Mathew also mentioned that you may try to mix NixOS with pack installed in an old-fashioned way, but then you will face several issues:

  • It probably won't work as soon as NixOS doesn't follow FHS standard. Some applications depend on dynamic system libraries and the fact that a casual Linux distribution puts them in their standard paths
  • Why to use NixOS at all if you do such things? Maybe it's better to switch to something less rigid like Arch?

Currently, I don't have time to dive into nix (I use NixOS less than a year) and I am not using flakes, so I decided to make a docker container with Idris 2. Works perfectly for me, especially the ability to get a fresh version of any idris package without additional actions

DanMax03 avatar Oct 17 '24 19:10 DanMax03

Just a small update: it's been a bit now since pack was made available as a package in nixpkgs. It can be installed in the normal way under NixOS now. The only caveat is that pack's auto updating (updating the pack program itself) won't work; this is antithetical to having nix manage the pack installation anyway. Everything else should work just fine.

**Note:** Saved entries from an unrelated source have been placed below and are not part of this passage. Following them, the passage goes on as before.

-- ==== Sys2Proof/Tests/Slice0.lean ====
section
/-! SUPPORT. The tests: ill-formed terms, a word for every row written out bit by bit from the spec's encodings, one-step
tests from the vectors of spec/95_test_vectors.md, and a witness for the hypotheses of every obligation. No expected value
comes from the model. -/

namespace Sys2Proof.Tests

open Sys2Proof Sys2Proof.Machine

/-! ### Well-formedness: an ill-formed term for each check -/

theorem smoke_prefix_byte_refused : Instr.wf .cbPrefix = false := by decide

theorem smoke_illegal_bytes_refused :
    [Instr.illegalD3, .illegalDB, .illegalDD, .illegalE3, .illegalE4, .illegalEB, .illegalEC, .illegalED, .illegalF4,
      .illegalFC, .illegalFD].all (fun i => !i.wf) = true := by decide

theorem smoke_short_image_refused :
    Config.wf { Config.default with romLen := 0x147 } = false ∧ Config.wf { Config.default with romLen := 0x148 } = true := by
  decide

theorem smoke_cost_out_of_range_refused :
    [(⟨0x00, 3, 4⟩ : CycleOverride), ⟨0x00, 25, 4⟩, ⟨0x00, 4, 3⟩, ⟨0x00, 4, 25⟩].all (fun o =>
      !Config.wf { Config.default with cycleOverrides := [o] }) = true := by decide

theorem smoke_memory_forms_refused :
    Memory.wf [(1, 5), (0, 5)] = false ∧ Memory.wf [(1, 5), (1, 6)] = false ∧ Memory.wf [(1, 0)] = false ∧
    Memory.wf [(0x10000, 5)] = false := by decide

/-! ### Decoding: one word for each row, from R94-R102 (bits written x y z), and its encoding back -/

/-- The bytes decode to the instruction, with nothing left, and are its encoding. -/
def spells (bytes : List Byte) (i : Instr) : Bool :=
  encode i == bytes && match decode bytes with
    | .ok (j, []) => j == i
    | _ => false

theorem test_decode_ld_b_from_all :
    spells [0b01000000] .ldBB && spells [0b01000001] .ldBC && spells [0b01000010] .ldBD &&
    spells [0b01000011] .ldBE && spells [0b01000100] .ldBH && spells [0b01000101] .ldBL &&
    spells [0b01000110] .ldBAtHL && spells [0b01000111] .ldBA = true := by decide

theorem test_decode_ld_c_from_all :
    spells [0b01001000] .ldCB && spells [0b01001001] .ldCC && spells [0b01001010] .ldCD &&
    spells [0b01001011] .ldCE && spells [0b01001100] .ldCH && spells [0b01001101] .ldCL &&
    spells [0b01001110] .ldCAtHL && spells [0b01001111] .ldCA = true := by decide

theorem test_decode_ld_d_from_all :
    spells [0b01010000] .ldDB && spells [0b01010001] .ldDC && spells [0b01010010] .ldDD &&
    spells [0b01010011] .ldDE && spells [0b01010100] .ldDH && spells [0b01010101] .ldDL &&
    spells [0b01010110] .ldDAtHL && spells [0b01010111] .ldDA = true := by decide

theorem test_decode_ld_e_from_all :
    spells [0b01011000] .ldEB && spells [0b01011001] .ldEC && spells [0b01011010] .ldED &&
    spells [0b01011011] .ldEE && spells [0b01011100] .ldEH && spells [0b01011101] .ldEL &&
    spells [0b01011110] .ldEAtHL && spells [0b01011111] .ldEA = true := by decide

theorem test_decode_ld_h_from_all :
    spells [0b01100000] .ldHB && spells [0b01100001] .ldHC && spells [0b01100010] .ldHD &&
    spells [0b01100011] .ldHE && spells [0b01100100] .ldHH && spells [0b01100101] .ldHL &&
    spells [0b01100110] .ldHAtHL && spells [0b01100111] .ldHA = true := by decide

theorem test_decode_ld_l_from_all :
    spells [0b01101000] .ldLB && spells [0b01101001] .ldLC && spells [0b01101010] .ldLD &&
    spells [0b01101011] .ldLE && spells [0b01101100] .ldLH && spells [0b01101101] .ldLL &&
    spells [0b01101110] .ldLAtHL && spells [0b01101111] .ldLA = true := by decide

theorem test_decode_ld_athl_from_all :
    spells [0b01110000] .ldAtHLB && spells [0b01110001] .ldAtHLC && spells [0b01110010] .ldAtHLD &&
    spells [0b01110011] .ldAtHLE && spells [0b01110100] .ldAtHLH && spells [0b01110101] .ldAtHLL &&
    spells [0b01110110] .halt && spells [0b01110111] .ldAtHLA = true := by decide

theorem test_decode_ld_a_from_all :
    spells [0b01111000] .ldAB && spells [0b01111001] .ldAC && spells [0b01111010] .ldAD &&
    spells [0b01111011] .ldAE && spells [0b01111100] .ldAH && spells [0b01111101] .ldAL &&
    spells [0b01111110] .ldAAtHL && spells [0b01111111] .ldAA = true := by decide

theorem test_decode_ld_r_n :
    spells [0b00000110, 0x5A] (.ldBn 0x5A) && spells [0b00001110, 0x5A] (.ldCn 0x5A) &&
    spells [0b00010110, 0x5A] (.ldDn 0x5A) && spells [0b00011110, 0x5A] (.ldEn 0x5A) &&
    spells [0b00100110, 0x5A] (.ldHn 0x5A) && spells [0b00101110, 0x5A] (.ldLn 0x5A) &&
    spells [0b00110110, 0x5A] (.ldAtHLn 0x5A) && spells [0b00111110, 0x5A] (.ldAn 0x5A) = true := by decide

theorem test_decode_adda_from_all :
    spells [0b10000000] .addAB && spells [0b10000001] .addAC && spells [0b10000010] .addAD &&
    spells [0b10000011] .addAE && spells [0b10000100] .addAH && spells [0b10000101] .addAL &&
    spells [0b10000110] .addAAtHL && spells [0b10000111] .addAA && spells [0b11000110, 0x5A] (.addAn 0x5A) = true := by decide

theorem test_decode_adca_from_all :
    spells [0b10001000] .adcAB && spells [0b10001001] .adcAC && spells [0b10001010] .adcAD &&
    spells [0b10001011] .adcAE && spells [0b10001100] .adcAH && spells [0b10001101] .adcAL &&
    spells [0b10001110] .adcAAtHL && spells [0b10001111] .adcAA && spells [0b11001110, 0x5A] (.adcAn 0x5A) = true := by decide

theorem test_decode_sub_from_all :
    spells [0b10010000] .subB && spells [0b10010001] .subC && spells [0b10010010] .subD &&
    spells [0b10010011] .subE && spells [0b10010100] .subH && spells [0b10010101] .subL &&
    spells [0b10010110] .subAtHL && spells [0b10010111] .subA && spells [0b11010110, 0x5A] (.subn 0x5A) = true := by decide

theorem test_decode_sbca_from_all :
    spells [0b10011000] .sbcAB && spells [0b10011001] .sbcAC && spells [0b10011010] .sbcAD &&
    spells [0b10011011] .sbcAE && spells [0b10011100] .sbcAH && spells [0b10011101] .sbcAL &&
    spells [0b10011110] .sbcAAtHL && spells [0b10011111] .sbcAA && spells [0b11011110, 0x5A] (.sbcAn 0x5A) = true := by decide

theorem test_decode_and_from_all :
    spells [0b10100000] .andB && spells [0b10100001] .andC && spells [0b10100010] .andD &&
    spells [0b10100011] .andE && spells [0b10100100] .andH && spells [0b10100101] .andL &&
    spells [0b10100110] .andAtHL && spells [0b10100111] .andA && spells [0b11100110, 0x5A] (.andn 0x5A) = true := by decide

theorem test_decode_xor_from_all :
    spells [0b10101000] .xorB && spells [0b10101001] .xorC && spells [0b10101010] .xorD &&
    spells [0b10101011] .xorE && spells [0b10101100] .xorH && spells [0b10101101] .xorL &&
    spells [0b10101110] .xorAtHL && spells [0b10101111] .xorA && spells [0b11101110, 0x5A] (.xorn 0x5A) = true := by decide

theorem test_decode_or_from_all :
    spells [0b10110000] .orB && spells [0b10110001] .orC && spells [0b10110010] .orD && spells [0b10110011] .orE &&
    spells [0b10110100] .orH && spells [0b10110101] .orL && spells [0b10110110] .orAtHL &&
    spells [0b10110111] .orA && spells [0b11110110, 0x5A] (.orn 0x5A) = true := by decide

theorem test_decode_cp_from_all :
    spells [0b10111000] .cpB && spells [0b10111001] .cpC && spells [0b10111010] .cpD && spells [0b10111011] .cpE &&
    spells [0b10111100] .cpH && spells [0b10111101] .cpL && spells [0b10111110] .cpAtHL &&
    spells [0b10111111] .cpA && spells [0b11111110, 0x5A] (.cpn 0x5A) = true := by decide

theorem test_decode_inc_dec_r :
    spells [0b00000100] .incB && spells [0b00001100] .incC && spells [0b00010100] .incD &&
    spells [0b00011100] .incE && spells [0b00100100] .incH && spells [0b00101100] .incL &&
    spells [0b00110100] .incAtHL && spells [0b00111100] .incA && spells [0b00000101] .decB &&
    spells [0b00001101] .decC && spells [0b00010101] .decD && spells [0b00011101] .decE &&
    spells [0b00100101] .decH && spells [0b00101101] .decL && spells [0b00110101] .decAtHL &&
    spells [0b00111101] .decA = true := by decide

theorem test_decode_pairs :
    spells [0b00000001, 0x34, 0x12] (.ldBCnn 0x1234) && spells [0b00010001, 0x34, 0x12] (.ldDEnn 0x1234) &&
    spells [0b00100001, 0x34, 0x12] (.ldHLnn 0x1234) && spells [0b00110001, 0x34, 0x12] (.ldSPnn 0x1234) &&
    spells [0b00001001] .addHLBC && spells [0b00011001] .addHLDE && spells [0b00101001] .addHLHL &&
    spells [0b00111001] .addHLSP && spells [0b00000011] .incBC && spells [0b00010011] .incDE &&
    spells [0b00100011] .incHL && spells [0b00110011] .incSP && spells [0b00001011] .decBC &&
    spells [0b00011011] .decDE && spells [0b00101011] .decHL && spells [0b00111011] .decSP = true := by decide

theorem test_decode_indirect_loads :
    spells [0b00000010] .ldAtBCA && spells [0b00010010] .ldAtDEA && spells [0b00100010] .ldAtHLIncA &&
    spells [0b00110010] .ldAtHLDecA && spells [0b00001010] .ldAAtBC && spells [0b00011010] .ldAAtDE &&
    spells [0b00101010] .ldAAtHLInc && spells [0b00111010] .ldAAtHLDec &&
    spells [0b11100000, 0x5A] (.ldhAtnA 0x5A) && spells [0b11110000, 0x5A] (.ldhAAtn 0x5A) &&
    spells [0b11100010] .ldAtCA && spells [0b11110010] .ldAAtC &&
    spells [0b11101010, 0x34, 0x12] (.ldAtnnA 0x1234) && spells [0b11111010, 0x34, 0x12] (.ldAAtnn 0x1234) &&
    spells [0b00001000, 0x34, 0x12] (.ldAtnnSP 0x1234) = true := by decide

theorem test_decode_accumulator_and_flags :
    spells [0b00000111] .rlca && spells [0b00001111] .rrca && spells [0b00010111] .rla && spells [0b00011111] .rra &&
    spells [0b00100111] .daa && spells [0b00101111] .cpl && spells [0b00110111] .scf && spells [0b00111111] .ccf = true := by decide
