/-- For every WEP frame made by encryption and every byte behind its cipher header, in the data or in the ICV, the
frame with that one byte changed to any other value fails with ICV_MISMATCH under the same key. (Rests on R151, R153,
R166.) -/
def Obligations.WepChangedByteFails : Prop :=
  ∀ (hdr iv wkey D : Bytes) (keyId b : Byte) (i : Nat), iv.length = 3 → 1 ≤ wkey.length → wkey.length ≤ 32 →
    hdr.length + 4 ≤ i → i < (wepEncrypt hdr iv wkey D keyId).length → byteAt (wepEncrypt hdr iv wkey D keyId) i ≠ b →
    wepTry ((wepEncrypt hdr iv wkey D keyId).set i b) hdr.length wkey = .error .icvMismatch

/-- For every frame W, header length h from 2 to the length of W, payload P and FCS flag, the output frame has h + |P|
+ 4·FCS bytes; byte 1 is W[1] & 0xBF, every other byte below h is that of W, the payload follows, and with FCS = 1 the
last four bytes are the little-endian CRC-32 of everything before them. (Rests on R150.) -/
def Obligations.OutputFrameContents : Prop :=
  ∀ (W P : Bytes) (h : Nat) (fcs : Bool), 2 ≤ h → h ≤ W.length →
    let O := outputFrame W h P fcs
    O.length = h + P.length + (if fcs then 4 else 0) ∧
      byteAt O 1 = byteAt W 1 &&& 0xBF#8 ∧ (∀ j, j < h → j ≠ 1 → byteAt O j = byteAt W j) ∧ slice O h P.length = P ∧
      (fcs = true → slice O (h + P.length) 4 = le32Bytes (crc32 (slice O 0 (h + P.length))))

/-- In every state with ARG0[31:8] = 0, L at most 4096, HDR_LEN = ARG0[7:0] at least 24 and L at least HDR_LEN +
4·FCS: WEP_DECRYPT with KLEN in 1..32, TKIP_DECRYPT, and CCMP_DECRYPT with HDR_LEN at least HdrLen(W), whose pipeline
on W = FRAME_IN[0 +: L - 4·FCS] returns the payload P, report OK with RES0 = |P|, RES1.CIPHER = 1, 2 or 3 and OUT_LEN
= the length of the output frame; FRAME_OUT[0 +: OUT_LEN] holds the output frame; the store, the keys, the control
state and every other buffer are unchanged. (Rests on R149, R150, R168, R169, R170, R171.) -/
def Obligations.DecryptCommandsSucceed : Prop :=
  ∀ (s : State) (fcs : Bool) (len : Nat), s.arg0.extractLsb' 8 24 = 0 →
    let h := (s.arg0.extractLsb' 0 8).toNat
    let W := s.memRead .frameIn 0 (len - if fcs then 4 else 0)
    let klen := (s.readByte 0x9000).toNat
    len ≤ 4096 → 24 ≤ h → h + (if fcs then 4 else 0) ≤ len →
    let succeeds (i : Instr) (res1 : Word) (P : Bytes) : Prop :=
      ∃ t, exec i s = .next t ∧
        t.Reports i.opcode .ok .none (BitVec.ofNat 32 P.length) res1 (BitVec.ofNat 32 (outputFrame W h P fcs).length) ∧
        t.FrameOutHolds (outputFrame W h P fcs) ∧ t.store = s.store ∧ s.FrameOnly t
    (1 ≤ klen → klen ≤ 32 → ∀ P, wepTry W h (s.memRead .param 1 klen) = .ok P → succeeds (.wepDecrypt fcs len) 0x200 P) ∧
    (∀ P, tkipTry W h (s.memRead .param 0 16) = .ok P → succeeds (.tkipDecrypt fcs len) 0x400 P) ∧
    (hdrLen W ≤ h → ∀ P, ccmpTry W h (s.memRead .param 0 16) = .ok P → succeeds (.ccmpDecrypt fcs len) 0x600 P)
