/-- The failures that end before a pipeline runs: no data after the header, no WEP key, no cached key, no valid key. -/
theorem witness_ProtectedPacketFailures :
    reachOk [] sa0 (ccmpFrame.take 27) = true ∧ frameProtected (ccmpFrame.take 27) = true ∧
      (ccmpFrame.take 27).length < hdrLen (ccmpFrame.take 27) + 4 ∧ reachOk [] sa0 wepFrame = true ∧
      orderOf (wepIn []) 0 sa0 = [] ∧ reachOk [] sa0 ccmpFrame = true ∧ sa0.ckValid = false ∧
      reachOk [pmkEntry] { sa4 ptkP1 2 with validKey := false } ccmpFrame = true := by decide +kernel

/-- The failures of the pipelines: the frames of `witness_DecryptCommandsFail` reach the same slots. -/
theorem witness_ProtectedPacketFailures_pipelines :
    reachOk [wepEntry 5 (hex 5 0x0102030405)] sa0 (wepFrame.set 31 0xA0) = true ∧
      orderOf (wepIn [wepEntry 5 (hex 5 0x0102030405)]) 1 sa0 = [] ++ [0] ∧
      reachOk [pmkEntry] (sa4 ptkP4 1) (tkipFrame.set 71 0xAB) = true ∧
      reachOk [pmkEntry] (sa4 ptkP1 2) (ccmpFrame.set 39 0x71) = true ∧
      reachOk [pmkEntry] { sa4 ptkP1 2 with pn := 2, pnValid := true } ccmpFrame = true ∧
      (ccmpPn ccmpFrame 24).toNat ≤ (2#48).toNat := by decide +kernel

/-- A data frame whose id slot 0 holds, one whose id no slot holds, with every slot used, and no data frame at all. -/
theorem witness_PacketTouchesOneSlot :
    (∃ id, (withSa [] sa0 .frameIn ccmpFrame).DataFrame false false 40 ccmpFrame id ∧
        (withSa [] sa0 .frameIn ccmpFrame).store.lookupOrAllocate 2 id = some (0, (withSa [] sa0 .frameIn ccmpFrame).store)) ∧
      ((({ fullState with mem := [] } : State).memWrite .frameIn 0 (ccmpFrame.set 15 1)).DataFrame false false 40
          (ccmpFrame.set 15 1) ⟨ap, ap⟩ ∧
        fullState.store.lookupOrAllocate 2 ⟨ap, ap⟩ = none) ∧
      ∀ F id, ¬ bare.DataFrame false false 0 F id := by
  have h := reaches_of (ks := []) (sl := sa0) (F := ccmpFrame) (by decide +kernel)
  obtain ⟨id, hd, -⟩ := h.frame
  refine ⟨⟨id, hd, ?_⟩, ⟨witness_PacketsStoppedBeforeTheSa.2.1, by decide +kernel⟩, fun F id h => ?_⟩
  · have hid : id = sa0.id := Option.some.inj (hd.ident.symm.trans (by decide +kernel))
    subst hid
    decide +kernel
  · exact absurd h.views.nonempty (by decide)

end Sys2Proof.Tests
end

/-! The state after reset (spec/00_scope.md R5, spec/70_reset_and_hazards.md R212). -/

namespace Sys2Proof.Machine

/-- The table has the SA_CAP = 256 slots of this hardware (R5, log 7). -/
theorem State.reset_store : State.reset.store = SaStore.empty 256 := rfl

/-- In the store after reset every slot is the zero slot; an index past the table reads it too (log 18). -/
theorem State.reset_slot (k : Nat) : State.reset.store.slot k = SaSlot.zero := by
  rw [State.reset_store, SaStore.slot_empty]

theorem State.reset_keysNr : State.reset.keysNr = 0 := rfl

/-- Settles O13: the registers are read off `State.reset`, the store's part is that of an empty store of 256 slots. -/
theorem resetValues : Obligations.ResetValues := by
  have hslots : State.reset.store.slots.length = 256 := by rw [State.reset_store, SaStore.empty_length]
  have hffi : State.reset.store.ffi = 0 := by rw [State.reset_store, SaStore.empty_ffi]
  have hlsi : State.reset.store.lsi = -1 := by rw [State.reset_store, SaStore.empty_lsi]
  exact ⟨rfl, rfl, rfl, rfl, rfl, rfl, rfl, hslots, State.reset_slot, hffi, hlsi, State.reset_keysNr, rfl⟩

end Sys2Proof.Machine

/-! The SA store's soundness (R40) through each operation that changes the store. -/

namespace Sys2Proof.Machine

mattpolzin avatar May 23 '25 20:05 mattpolzin

should they be totally wrapped in nix or not?

I have the same questions for Guix, which I use more often than Nix. Maybe the recentish approach below with Rust provides some food for thought if pack is moving towards operating like cargo?

https://guix.gnu.org/en/blog/2025/a-new-rust-packaging-model/

jgarte avatar Aug 15 '25 14:08 jgarte

Interesting. But if you’re using the pack database (via the pack executable or, for example, my idris2Packages pack collection), then the mismatch the article refers to does not exist. All packages use all other packages at the current set versions which means you do benefit from building dependencies as their own derivations because they can be reused by other dependencies and the whole lot of them can be hosted in a binary cache so build times of any number of end-user executables can all benefit from the shared dependency builds. This only works if the disparate executables are using the same version of the package set, but it works well in that case.

I don’t know much about rust, but I think it only does whole program compilation which is the other reason building dependencies individually may not have made sense. The fact that Idris will compile to TTC and then reuse that intermediate down the road differentiates it because it does benefit us to build each dependency ahead of time.